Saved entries
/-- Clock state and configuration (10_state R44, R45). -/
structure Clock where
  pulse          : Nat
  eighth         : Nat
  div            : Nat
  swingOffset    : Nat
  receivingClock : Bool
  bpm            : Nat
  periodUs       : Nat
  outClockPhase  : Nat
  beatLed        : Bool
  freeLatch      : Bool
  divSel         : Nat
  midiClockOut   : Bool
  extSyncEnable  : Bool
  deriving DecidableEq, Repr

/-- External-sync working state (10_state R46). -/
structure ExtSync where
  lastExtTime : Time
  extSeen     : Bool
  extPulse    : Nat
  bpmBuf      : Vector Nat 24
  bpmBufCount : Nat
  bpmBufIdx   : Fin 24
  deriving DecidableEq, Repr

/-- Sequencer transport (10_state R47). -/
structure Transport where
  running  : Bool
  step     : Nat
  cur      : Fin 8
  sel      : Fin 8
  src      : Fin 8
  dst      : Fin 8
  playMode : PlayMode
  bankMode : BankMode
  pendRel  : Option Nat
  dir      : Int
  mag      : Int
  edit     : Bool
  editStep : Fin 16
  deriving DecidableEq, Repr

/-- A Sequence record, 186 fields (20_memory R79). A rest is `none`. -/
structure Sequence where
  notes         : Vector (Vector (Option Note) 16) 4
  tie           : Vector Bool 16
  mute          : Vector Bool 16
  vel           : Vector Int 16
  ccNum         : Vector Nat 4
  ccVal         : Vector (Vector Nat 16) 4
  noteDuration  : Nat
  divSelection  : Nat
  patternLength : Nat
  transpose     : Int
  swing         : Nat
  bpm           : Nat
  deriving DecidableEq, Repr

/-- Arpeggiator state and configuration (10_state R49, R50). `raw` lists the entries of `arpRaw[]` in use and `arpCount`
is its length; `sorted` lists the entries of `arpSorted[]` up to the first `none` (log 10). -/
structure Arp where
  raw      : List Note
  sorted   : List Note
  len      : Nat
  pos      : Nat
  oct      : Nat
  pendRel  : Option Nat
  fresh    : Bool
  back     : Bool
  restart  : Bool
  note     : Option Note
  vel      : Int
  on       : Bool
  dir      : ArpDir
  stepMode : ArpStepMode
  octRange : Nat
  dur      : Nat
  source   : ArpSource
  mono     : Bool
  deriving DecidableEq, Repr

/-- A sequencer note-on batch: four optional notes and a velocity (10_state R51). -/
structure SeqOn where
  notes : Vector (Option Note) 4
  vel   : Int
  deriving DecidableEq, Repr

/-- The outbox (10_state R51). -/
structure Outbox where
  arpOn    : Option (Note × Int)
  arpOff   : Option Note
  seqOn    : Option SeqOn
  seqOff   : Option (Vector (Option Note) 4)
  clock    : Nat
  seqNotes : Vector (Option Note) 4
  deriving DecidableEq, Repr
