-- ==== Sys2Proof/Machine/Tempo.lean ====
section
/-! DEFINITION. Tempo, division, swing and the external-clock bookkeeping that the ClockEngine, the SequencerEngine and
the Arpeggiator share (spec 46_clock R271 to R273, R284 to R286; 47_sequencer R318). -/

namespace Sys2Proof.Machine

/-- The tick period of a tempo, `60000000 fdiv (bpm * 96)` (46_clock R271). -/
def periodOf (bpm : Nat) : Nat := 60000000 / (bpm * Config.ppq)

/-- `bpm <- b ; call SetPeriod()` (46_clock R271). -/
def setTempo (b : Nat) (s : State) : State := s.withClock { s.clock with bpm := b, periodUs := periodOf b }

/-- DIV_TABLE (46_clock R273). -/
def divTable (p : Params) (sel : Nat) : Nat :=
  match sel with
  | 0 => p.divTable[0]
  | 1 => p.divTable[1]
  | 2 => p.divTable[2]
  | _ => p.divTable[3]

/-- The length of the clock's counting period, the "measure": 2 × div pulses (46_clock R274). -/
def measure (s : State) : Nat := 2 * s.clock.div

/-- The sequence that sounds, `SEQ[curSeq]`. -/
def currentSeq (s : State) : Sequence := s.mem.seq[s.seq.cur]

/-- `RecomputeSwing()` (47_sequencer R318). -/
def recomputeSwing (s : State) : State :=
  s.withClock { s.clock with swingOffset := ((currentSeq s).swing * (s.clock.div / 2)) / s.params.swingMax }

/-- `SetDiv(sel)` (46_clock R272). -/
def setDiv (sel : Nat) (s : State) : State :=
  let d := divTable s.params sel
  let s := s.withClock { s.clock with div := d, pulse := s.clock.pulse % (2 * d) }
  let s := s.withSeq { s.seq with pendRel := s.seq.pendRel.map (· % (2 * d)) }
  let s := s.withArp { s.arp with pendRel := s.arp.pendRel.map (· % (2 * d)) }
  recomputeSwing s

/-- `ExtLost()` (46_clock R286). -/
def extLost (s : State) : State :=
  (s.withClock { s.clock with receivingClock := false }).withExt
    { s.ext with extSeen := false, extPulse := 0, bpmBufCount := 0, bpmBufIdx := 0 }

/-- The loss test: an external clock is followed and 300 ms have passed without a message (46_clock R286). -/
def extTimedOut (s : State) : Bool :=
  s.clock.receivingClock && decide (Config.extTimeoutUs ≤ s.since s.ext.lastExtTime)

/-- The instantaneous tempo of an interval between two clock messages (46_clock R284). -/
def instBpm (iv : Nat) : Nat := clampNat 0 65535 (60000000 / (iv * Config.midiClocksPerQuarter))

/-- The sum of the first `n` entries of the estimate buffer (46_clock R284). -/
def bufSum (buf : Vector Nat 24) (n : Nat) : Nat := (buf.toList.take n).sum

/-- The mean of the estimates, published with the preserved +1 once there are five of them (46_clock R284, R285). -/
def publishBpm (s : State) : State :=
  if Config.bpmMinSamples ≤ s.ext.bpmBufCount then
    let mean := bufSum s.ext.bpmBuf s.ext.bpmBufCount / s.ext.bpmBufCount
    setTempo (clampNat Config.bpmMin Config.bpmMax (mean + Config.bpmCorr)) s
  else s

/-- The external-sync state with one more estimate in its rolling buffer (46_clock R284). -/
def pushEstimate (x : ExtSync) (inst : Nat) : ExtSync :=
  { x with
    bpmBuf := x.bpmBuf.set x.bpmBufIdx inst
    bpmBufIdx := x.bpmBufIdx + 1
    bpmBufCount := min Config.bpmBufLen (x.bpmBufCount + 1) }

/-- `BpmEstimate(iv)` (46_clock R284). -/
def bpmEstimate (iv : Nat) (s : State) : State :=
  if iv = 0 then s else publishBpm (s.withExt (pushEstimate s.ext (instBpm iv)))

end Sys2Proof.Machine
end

==

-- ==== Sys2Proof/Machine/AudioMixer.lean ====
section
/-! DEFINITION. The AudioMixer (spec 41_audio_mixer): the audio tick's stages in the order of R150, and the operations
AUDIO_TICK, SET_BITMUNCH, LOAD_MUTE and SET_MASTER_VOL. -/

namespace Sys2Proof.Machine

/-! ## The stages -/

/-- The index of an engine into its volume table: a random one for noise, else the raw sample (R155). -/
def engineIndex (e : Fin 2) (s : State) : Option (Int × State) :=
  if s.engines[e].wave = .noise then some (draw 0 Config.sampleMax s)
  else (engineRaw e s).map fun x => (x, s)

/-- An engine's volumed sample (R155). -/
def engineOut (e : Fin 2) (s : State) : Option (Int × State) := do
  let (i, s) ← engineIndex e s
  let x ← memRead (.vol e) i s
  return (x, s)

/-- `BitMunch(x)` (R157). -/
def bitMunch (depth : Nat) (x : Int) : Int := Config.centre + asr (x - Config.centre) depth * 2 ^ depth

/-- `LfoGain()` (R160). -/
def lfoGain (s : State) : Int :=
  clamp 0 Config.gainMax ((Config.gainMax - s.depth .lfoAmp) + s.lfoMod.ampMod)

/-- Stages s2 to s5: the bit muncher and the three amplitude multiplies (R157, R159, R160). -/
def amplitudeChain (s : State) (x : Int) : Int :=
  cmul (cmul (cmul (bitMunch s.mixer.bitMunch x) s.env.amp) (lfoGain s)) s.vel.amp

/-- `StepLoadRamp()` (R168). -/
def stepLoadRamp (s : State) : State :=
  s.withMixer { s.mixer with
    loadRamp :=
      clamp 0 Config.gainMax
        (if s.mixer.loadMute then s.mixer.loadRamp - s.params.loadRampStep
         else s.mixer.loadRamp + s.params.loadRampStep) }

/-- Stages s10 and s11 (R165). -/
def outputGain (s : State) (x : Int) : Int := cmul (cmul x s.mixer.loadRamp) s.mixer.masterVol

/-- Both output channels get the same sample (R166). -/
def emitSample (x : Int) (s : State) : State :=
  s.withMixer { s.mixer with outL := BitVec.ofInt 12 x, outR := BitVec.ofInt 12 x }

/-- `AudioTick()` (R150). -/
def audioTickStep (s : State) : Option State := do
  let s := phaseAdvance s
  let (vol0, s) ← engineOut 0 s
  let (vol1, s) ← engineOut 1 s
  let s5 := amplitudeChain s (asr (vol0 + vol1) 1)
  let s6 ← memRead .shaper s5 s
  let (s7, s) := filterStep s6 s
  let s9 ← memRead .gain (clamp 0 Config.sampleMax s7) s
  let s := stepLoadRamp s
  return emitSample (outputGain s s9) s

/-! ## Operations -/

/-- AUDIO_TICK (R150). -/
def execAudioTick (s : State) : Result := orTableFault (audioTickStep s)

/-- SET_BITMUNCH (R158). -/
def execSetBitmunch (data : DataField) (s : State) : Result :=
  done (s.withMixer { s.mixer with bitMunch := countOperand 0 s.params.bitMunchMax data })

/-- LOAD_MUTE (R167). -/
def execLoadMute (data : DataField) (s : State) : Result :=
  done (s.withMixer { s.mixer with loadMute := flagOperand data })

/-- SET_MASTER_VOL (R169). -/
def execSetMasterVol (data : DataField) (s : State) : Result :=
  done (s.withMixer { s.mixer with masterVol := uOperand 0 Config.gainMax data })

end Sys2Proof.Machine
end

...

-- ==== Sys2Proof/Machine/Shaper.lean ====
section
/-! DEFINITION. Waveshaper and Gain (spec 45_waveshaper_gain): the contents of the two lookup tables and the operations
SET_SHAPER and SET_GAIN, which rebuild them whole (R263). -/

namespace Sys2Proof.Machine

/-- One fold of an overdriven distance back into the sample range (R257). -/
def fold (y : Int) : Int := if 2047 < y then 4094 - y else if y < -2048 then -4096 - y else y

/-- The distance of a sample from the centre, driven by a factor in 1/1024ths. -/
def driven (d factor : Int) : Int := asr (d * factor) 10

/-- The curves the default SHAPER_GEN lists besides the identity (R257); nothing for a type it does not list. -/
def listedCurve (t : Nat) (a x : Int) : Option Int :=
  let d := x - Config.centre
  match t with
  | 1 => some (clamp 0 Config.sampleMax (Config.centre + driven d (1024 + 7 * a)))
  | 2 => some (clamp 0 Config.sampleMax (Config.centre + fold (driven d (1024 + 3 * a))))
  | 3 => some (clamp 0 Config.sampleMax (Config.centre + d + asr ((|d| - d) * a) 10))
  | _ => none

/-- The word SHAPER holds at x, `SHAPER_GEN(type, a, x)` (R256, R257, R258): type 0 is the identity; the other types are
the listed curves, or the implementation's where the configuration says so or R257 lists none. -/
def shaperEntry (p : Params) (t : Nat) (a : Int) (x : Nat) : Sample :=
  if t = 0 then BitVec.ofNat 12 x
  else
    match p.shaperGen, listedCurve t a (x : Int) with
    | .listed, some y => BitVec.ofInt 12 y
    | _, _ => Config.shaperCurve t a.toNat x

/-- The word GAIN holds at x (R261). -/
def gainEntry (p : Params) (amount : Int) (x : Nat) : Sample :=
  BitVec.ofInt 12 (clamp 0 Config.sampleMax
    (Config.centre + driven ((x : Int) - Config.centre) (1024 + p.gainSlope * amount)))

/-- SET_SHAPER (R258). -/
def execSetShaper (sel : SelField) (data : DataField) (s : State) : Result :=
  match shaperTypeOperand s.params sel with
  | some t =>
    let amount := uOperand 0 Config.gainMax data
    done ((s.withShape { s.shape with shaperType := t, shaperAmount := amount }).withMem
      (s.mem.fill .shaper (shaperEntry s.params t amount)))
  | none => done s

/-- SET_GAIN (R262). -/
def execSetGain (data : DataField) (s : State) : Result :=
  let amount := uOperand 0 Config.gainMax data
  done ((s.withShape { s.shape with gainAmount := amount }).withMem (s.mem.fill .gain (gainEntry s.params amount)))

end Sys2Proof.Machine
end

Task instructions — Your answer should consist solely of the lines above from the line with "(if s.mixer.loadMute then" to the line with "def execSetMasterVol (data", both included, reproduced exactly.

Answer —
        (if s.mixer.loadMute then s.mixer.loadRamp - s.params.loadRampStep
         else s.mixer.loadRamp + s.params.loadRampStep) }

/-- Stages s10 and s11 (R165). -/
def outputGain (s : State) (x : Int) : Int := cmul (cmul x s.mixer.loadRamp) s.mixer.masterVol

/-- Both output channels get the same sample (R166). -/
def emitSample (x : Int) (s : State) : State :=
  s.withMixer { s.mixer with outL := BitVec.ofInt 12 x, outR := BitVec.ofInt 12 x }

/-- `AudioTick()` (R150). -/
def audioTickStep (s : State) : Option State := do
  let s := phaseAdvance s
  let (vol0, s) ← engineOut 0 s
  let (vol1, s) ← engineOut 1 s
  let s5 := amplitudeChain s (asr (vol0 + vol1) 1)
  let s6 ← memRead .shaper s5 s
  let (s7, s) := filterStep s6 s
  let s9 ← memRead .gain (clamp 0 Config.sampleMax s7) s
  let s := stepLoadRamp s
  return emitSample (outputGain s s9) s

/-! ## Operations -/

/-- AUDIO_TICK (R150). -/
def execAudioTick (s : State) : Result := orTableFault (audioTickStep s)

/-- SET_BITMUNCH (R158). -/
def execSetBitmunch (data : DataField) (s : State) : Result :=
  done (s.withMixer { s.mixer with bitMunch := countOperand 0 s.params.bitMunchMax data })

/-- LOAD_MUTE (R167). -/
def execLoadMute (data : DataField) (s : State) : Result :=
  done (s.withMixer { s.mixer with loadMute := flagOperand data })

/-- SET_MASTER_VOL (R169). -/
def execSetMasterVol (data : DataField) (s : State) : Result :=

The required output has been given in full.